What needs to be done:
In the listing below, the lines starting with the line with "let tot := parts.foldl" and going on through the line with "if sums.length <" are to be reproduced exactly, and only those.

--------------------

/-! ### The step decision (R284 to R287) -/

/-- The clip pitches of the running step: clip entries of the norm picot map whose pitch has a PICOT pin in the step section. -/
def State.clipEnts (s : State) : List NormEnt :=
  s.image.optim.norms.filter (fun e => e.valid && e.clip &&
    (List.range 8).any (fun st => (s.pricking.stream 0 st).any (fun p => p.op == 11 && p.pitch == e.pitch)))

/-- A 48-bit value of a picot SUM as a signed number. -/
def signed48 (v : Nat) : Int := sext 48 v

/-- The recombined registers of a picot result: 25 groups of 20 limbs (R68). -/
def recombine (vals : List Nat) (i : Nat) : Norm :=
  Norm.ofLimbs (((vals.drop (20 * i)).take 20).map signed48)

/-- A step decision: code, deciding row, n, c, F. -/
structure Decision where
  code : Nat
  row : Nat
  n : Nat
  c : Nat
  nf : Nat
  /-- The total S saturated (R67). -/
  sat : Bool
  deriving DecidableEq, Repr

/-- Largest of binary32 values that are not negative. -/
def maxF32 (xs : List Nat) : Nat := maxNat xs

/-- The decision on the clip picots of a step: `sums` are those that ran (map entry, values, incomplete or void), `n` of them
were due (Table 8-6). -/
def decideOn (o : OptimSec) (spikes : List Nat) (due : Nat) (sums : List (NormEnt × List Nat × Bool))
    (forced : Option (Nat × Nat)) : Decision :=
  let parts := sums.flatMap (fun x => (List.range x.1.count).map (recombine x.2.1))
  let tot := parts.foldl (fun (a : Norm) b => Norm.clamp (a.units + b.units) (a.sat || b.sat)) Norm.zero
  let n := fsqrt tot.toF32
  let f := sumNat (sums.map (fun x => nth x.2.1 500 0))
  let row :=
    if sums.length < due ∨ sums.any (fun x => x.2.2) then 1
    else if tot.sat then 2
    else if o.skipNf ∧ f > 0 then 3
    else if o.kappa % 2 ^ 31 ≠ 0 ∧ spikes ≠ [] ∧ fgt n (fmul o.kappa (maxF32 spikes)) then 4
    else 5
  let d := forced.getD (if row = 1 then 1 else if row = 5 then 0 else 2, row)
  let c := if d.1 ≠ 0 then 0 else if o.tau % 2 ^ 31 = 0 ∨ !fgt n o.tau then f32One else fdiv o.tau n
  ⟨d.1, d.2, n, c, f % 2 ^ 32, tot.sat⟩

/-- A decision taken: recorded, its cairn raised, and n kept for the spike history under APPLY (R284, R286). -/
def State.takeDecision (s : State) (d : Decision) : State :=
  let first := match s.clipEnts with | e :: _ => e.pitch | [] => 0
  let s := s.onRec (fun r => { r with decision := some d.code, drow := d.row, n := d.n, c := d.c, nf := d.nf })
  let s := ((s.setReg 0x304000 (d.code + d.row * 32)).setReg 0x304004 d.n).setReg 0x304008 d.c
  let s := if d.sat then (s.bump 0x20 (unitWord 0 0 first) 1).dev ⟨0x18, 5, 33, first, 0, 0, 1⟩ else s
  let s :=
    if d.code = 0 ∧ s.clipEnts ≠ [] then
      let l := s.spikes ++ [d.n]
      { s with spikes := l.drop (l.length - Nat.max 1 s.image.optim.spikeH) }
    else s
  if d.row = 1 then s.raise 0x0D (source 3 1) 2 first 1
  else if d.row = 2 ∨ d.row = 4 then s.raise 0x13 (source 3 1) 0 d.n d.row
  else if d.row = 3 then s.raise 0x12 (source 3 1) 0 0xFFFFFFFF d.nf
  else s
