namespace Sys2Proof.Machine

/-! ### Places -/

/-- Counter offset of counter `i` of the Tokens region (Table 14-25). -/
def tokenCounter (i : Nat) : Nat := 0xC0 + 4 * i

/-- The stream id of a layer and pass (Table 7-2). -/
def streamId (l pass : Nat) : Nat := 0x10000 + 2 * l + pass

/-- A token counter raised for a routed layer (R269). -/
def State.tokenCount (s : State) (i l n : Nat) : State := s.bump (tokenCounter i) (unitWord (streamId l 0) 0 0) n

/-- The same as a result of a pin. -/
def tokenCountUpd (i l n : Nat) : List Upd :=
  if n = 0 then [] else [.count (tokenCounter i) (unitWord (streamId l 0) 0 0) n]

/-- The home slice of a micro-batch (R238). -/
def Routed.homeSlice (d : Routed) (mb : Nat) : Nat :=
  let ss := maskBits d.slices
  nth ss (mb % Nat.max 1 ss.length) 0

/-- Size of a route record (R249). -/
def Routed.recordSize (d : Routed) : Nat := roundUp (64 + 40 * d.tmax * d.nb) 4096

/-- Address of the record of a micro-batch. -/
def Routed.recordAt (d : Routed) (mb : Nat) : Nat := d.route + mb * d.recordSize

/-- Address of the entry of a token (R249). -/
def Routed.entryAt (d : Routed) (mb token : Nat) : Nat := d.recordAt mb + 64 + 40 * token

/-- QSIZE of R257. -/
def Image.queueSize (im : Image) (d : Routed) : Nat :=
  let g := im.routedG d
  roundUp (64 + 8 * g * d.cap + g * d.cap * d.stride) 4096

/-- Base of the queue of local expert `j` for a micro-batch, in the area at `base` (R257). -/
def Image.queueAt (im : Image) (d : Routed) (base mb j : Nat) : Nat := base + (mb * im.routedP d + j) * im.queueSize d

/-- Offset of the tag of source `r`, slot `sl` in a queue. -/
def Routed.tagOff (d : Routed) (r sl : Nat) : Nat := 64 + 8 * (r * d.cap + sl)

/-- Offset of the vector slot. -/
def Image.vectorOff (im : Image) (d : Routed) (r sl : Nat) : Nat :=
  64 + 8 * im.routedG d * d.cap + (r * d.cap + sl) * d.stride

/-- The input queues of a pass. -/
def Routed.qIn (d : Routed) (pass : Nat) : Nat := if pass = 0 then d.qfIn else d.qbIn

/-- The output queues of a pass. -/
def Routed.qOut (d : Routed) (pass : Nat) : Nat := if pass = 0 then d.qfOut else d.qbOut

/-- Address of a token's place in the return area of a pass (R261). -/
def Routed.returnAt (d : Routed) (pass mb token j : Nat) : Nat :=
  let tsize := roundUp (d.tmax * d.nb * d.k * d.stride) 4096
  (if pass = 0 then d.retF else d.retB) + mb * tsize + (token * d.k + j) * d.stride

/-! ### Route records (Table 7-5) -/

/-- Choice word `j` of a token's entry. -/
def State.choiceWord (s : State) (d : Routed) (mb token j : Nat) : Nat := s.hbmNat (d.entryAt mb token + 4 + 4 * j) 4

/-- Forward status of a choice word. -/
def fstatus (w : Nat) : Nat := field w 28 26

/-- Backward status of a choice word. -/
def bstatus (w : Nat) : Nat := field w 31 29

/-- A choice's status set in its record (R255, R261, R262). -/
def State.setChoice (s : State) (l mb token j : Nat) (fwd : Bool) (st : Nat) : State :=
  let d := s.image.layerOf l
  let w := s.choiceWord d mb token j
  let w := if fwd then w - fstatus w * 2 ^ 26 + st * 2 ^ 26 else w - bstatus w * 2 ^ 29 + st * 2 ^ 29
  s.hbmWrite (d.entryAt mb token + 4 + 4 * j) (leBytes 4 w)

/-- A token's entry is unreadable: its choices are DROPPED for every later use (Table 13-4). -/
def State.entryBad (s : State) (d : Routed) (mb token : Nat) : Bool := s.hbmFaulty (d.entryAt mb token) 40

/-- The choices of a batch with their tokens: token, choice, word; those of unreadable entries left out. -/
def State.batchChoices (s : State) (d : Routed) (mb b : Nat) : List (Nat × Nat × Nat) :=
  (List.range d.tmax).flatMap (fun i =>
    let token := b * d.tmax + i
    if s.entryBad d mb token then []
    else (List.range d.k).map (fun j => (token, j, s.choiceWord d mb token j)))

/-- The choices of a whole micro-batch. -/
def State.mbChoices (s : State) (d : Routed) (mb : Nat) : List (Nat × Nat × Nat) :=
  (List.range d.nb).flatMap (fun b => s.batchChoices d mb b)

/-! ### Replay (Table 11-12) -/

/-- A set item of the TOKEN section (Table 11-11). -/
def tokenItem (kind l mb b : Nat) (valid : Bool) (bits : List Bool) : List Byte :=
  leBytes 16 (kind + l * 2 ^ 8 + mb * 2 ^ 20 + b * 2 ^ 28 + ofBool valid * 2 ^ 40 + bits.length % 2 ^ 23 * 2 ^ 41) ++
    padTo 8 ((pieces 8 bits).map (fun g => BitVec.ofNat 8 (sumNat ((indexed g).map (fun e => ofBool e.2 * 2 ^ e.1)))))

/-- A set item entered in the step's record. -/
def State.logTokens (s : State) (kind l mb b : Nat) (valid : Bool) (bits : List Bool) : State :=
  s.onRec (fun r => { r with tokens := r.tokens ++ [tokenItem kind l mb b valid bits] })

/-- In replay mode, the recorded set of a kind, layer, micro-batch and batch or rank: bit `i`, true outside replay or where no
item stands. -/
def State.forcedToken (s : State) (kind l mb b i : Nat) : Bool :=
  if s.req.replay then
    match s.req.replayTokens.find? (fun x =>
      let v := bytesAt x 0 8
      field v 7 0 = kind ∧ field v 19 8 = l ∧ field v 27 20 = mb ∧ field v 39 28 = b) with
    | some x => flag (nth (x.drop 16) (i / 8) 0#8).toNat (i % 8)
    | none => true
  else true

--------------------

Reply:
  let tot := parts.foldl (fun (a : Norm) b => Norm.clamp (a.units + b.units) (a.sat || b.sat)) Norm.zero
  let n := fsqrt tot.toF32
  let f := sumNat (sums.map (fun x => nth x.2.1 500 0))
  let row :=
    if sums.length < due ∨ sums.any (fun x => x.2.2) then 1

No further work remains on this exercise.